The problem -
Only one stretch of the data below should be repeated: the lines from the line containing "else if a.fired then ledFire s a [ch.toNat]" through the line containing "Host.Outcome State Fault Refusal := .next (accept d (.ledMulti", inclusive, exactly as they are.

Extracted data entries
:::::

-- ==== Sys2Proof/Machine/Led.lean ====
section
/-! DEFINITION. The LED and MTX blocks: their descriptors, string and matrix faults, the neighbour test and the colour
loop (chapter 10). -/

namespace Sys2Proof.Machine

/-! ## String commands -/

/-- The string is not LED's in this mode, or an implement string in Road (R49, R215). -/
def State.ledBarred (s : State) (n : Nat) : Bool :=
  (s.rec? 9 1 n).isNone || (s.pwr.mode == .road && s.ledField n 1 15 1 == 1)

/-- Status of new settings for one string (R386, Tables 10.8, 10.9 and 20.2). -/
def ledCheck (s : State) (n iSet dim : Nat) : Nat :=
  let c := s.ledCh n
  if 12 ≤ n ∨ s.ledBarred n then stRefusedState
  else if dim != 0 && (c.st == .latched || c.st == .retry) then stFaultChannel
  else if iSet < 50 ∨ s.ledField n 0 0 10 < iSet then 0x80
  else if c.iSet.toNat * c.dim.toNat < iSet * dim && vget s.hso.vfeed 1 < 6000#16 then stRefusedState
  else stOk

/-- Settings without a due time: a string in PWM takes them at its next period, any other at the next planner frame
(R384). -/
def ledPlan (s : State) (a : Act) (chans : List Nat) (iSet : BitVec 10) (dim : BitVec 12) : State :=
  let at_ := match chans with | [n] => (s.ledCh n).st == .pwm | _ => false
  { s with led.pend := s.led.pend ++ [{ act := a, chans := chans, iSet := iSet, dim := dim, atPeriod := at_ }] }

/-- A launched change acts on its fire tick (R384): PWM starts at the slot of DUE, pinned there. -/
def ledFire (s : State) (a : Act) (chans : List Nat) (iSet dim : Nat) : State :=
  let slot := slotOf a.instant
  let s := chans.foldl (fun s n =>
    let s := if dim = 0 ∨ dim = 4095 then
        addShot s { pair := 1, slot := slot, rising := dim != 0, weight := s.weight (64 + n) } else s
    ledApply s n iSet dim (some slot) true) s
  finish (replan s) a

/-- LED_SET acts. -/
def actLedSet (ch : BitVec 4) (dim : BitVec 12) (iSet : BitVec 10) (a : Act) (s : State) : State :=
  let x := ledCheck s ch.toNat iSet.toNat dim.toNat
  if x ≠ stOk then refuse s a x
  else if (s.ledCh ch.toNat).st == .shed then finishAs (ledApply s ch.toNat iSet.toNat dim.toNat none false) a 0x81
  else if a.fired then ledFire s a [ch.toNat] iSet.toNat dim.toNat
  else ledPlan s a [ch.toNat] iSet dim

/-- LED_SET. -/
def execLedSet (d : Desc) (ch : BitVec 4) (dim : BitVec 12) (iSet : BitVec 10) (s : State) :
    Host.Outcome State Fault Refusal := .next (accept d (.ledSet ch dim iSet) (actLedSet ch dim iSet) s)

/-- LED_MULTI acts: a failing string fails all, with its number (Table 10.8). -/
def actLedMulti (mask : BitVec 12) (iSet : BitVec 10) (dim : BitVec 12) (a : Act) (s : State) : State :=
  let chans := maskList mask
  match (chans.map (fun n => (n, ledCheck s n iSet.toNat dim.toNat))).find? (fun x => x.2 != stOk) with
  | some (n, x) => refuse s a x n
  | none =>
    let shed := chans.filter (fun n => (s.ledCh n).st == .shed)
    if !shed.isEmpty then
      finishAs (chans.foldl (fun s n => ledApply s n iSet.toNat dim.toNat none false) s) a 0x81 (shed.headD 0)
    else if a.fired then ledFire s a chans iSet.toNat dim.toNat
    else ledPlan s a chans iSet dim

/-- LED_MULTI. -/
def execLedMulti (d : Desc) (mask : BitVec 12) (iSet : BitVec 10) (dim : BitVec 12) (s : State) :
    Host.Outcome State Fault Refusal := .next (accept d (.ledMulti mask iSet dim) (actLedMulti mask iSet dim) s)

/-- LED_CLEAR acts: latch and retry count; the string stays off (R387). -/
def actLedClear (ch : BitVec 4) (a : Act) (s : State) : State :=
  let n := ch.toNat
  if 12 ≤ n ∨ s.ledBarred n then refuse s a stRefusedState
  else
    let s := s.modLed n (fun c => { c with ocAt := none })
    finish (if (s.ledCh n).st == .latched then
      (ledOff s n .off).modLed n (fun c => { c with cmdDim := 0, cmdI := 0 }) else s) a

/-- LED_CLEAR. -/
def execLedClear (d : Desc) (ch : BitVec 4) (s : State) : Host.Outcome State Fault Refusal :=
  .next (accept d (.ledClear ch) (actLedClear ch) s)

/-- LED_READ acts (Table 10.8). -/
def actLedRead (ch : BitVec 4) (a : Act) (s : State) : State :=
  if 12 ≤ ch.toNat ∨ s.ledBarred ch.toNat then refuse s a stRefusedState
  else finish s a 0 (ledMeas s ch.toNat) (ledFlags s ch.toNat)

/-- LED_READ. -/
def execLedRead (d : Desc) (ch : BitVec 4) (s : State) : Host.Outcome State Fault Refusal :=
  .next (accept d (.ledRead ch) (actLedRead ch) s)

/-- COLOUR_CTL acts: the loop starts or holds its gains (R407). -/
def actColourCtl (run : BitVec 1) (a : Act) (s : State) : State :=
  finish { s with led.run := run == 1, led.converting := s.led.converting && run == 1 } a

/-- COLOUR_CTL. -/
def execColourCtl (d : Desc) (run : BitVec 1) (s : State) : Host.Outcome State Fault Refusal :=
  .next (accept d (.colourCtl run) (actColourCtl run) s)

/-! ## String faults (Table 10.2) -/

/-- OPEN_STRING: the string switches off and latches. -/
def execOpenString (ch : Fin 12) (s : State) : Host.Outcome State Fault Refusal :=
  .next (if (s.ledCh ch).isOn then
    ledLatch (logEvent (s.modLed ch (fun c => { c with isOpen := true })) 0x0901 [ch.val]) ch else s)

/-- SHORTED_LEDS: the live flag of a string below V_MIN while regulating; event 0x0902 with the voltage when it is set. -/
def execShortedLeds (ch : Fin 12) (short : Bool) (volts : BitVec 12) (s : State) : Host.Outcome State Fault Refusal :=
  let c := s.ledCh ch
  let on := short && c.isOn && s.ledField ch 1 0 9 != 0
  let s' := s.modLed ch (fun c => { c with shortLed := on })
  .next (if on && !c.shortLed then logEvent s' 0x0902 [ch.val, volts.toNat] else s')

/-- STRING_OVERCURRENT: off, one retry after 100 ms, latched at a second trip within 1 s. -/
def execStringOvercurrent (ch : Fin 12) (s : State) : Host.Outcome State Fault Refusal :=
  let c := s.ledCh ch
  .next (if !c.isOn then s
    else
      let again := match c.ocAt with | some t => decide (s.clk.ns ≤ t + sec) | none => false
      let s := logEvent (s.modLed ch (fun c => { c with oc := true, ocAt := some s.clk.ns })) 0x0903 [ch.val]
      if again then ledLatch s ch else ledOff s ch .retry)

:::::

Answer to the problem -
  else if a.fired then ledFire s a [ch.toNat] iSet.toNat dim.toNat
  else ledPlan s a [ch.toNat] iSet dim

/-- LED_SET. -/
def execLedSet (d : Desc) (ch : BitVec 4) (dim : BitVec 12) (iSet : BitVec 10) (s : State) :
    Host.Outcome State Fault Refusal := .next (accept d (.ledSet ch dim iSet) (actLedSet ch dim iSet) s)

/-- LED_MULTI acts: a failing string fails all, with its number (Table 10.8). -/
def actLedMulti (mask : BitVec 12) (iSet : BitVec 10) (dim : BitVec 12) (a : Act) (s : State) : State :=
  let chans := maskList mask
  match (chans.map (fun n => (n, ledCheck s n iSet.toNat dim.toNat))).find? (fun x => x.2 != stOk) with
  | some (n, x) => refuse s a x n
  | none =>
    let shed := chans.filter (fun n => (s.ledCh n).st == .shed)
    if !shed.isEmpty then
      finishAs (chans.foldl (fun s n => ledApply s n iSet.toNat dim.toNat none false) s) a 0x81 (shed.headD 0)
    else if a.fired then ledFire s a chans iSet.toNat dim.toNat
    else ledPlan s a chans iSet dim

/-- LED_MULTI. -/
def execLedMulti (d : Desc) (mask : BitVec 12) (iSet : BitVec 10) (dim : BitVec 12) (s : State) :
    Host.Outcome State Fault Refusal := .next (accept d (.ledMulti mask iSet dim) (actLedMulti mask iSet dim) s)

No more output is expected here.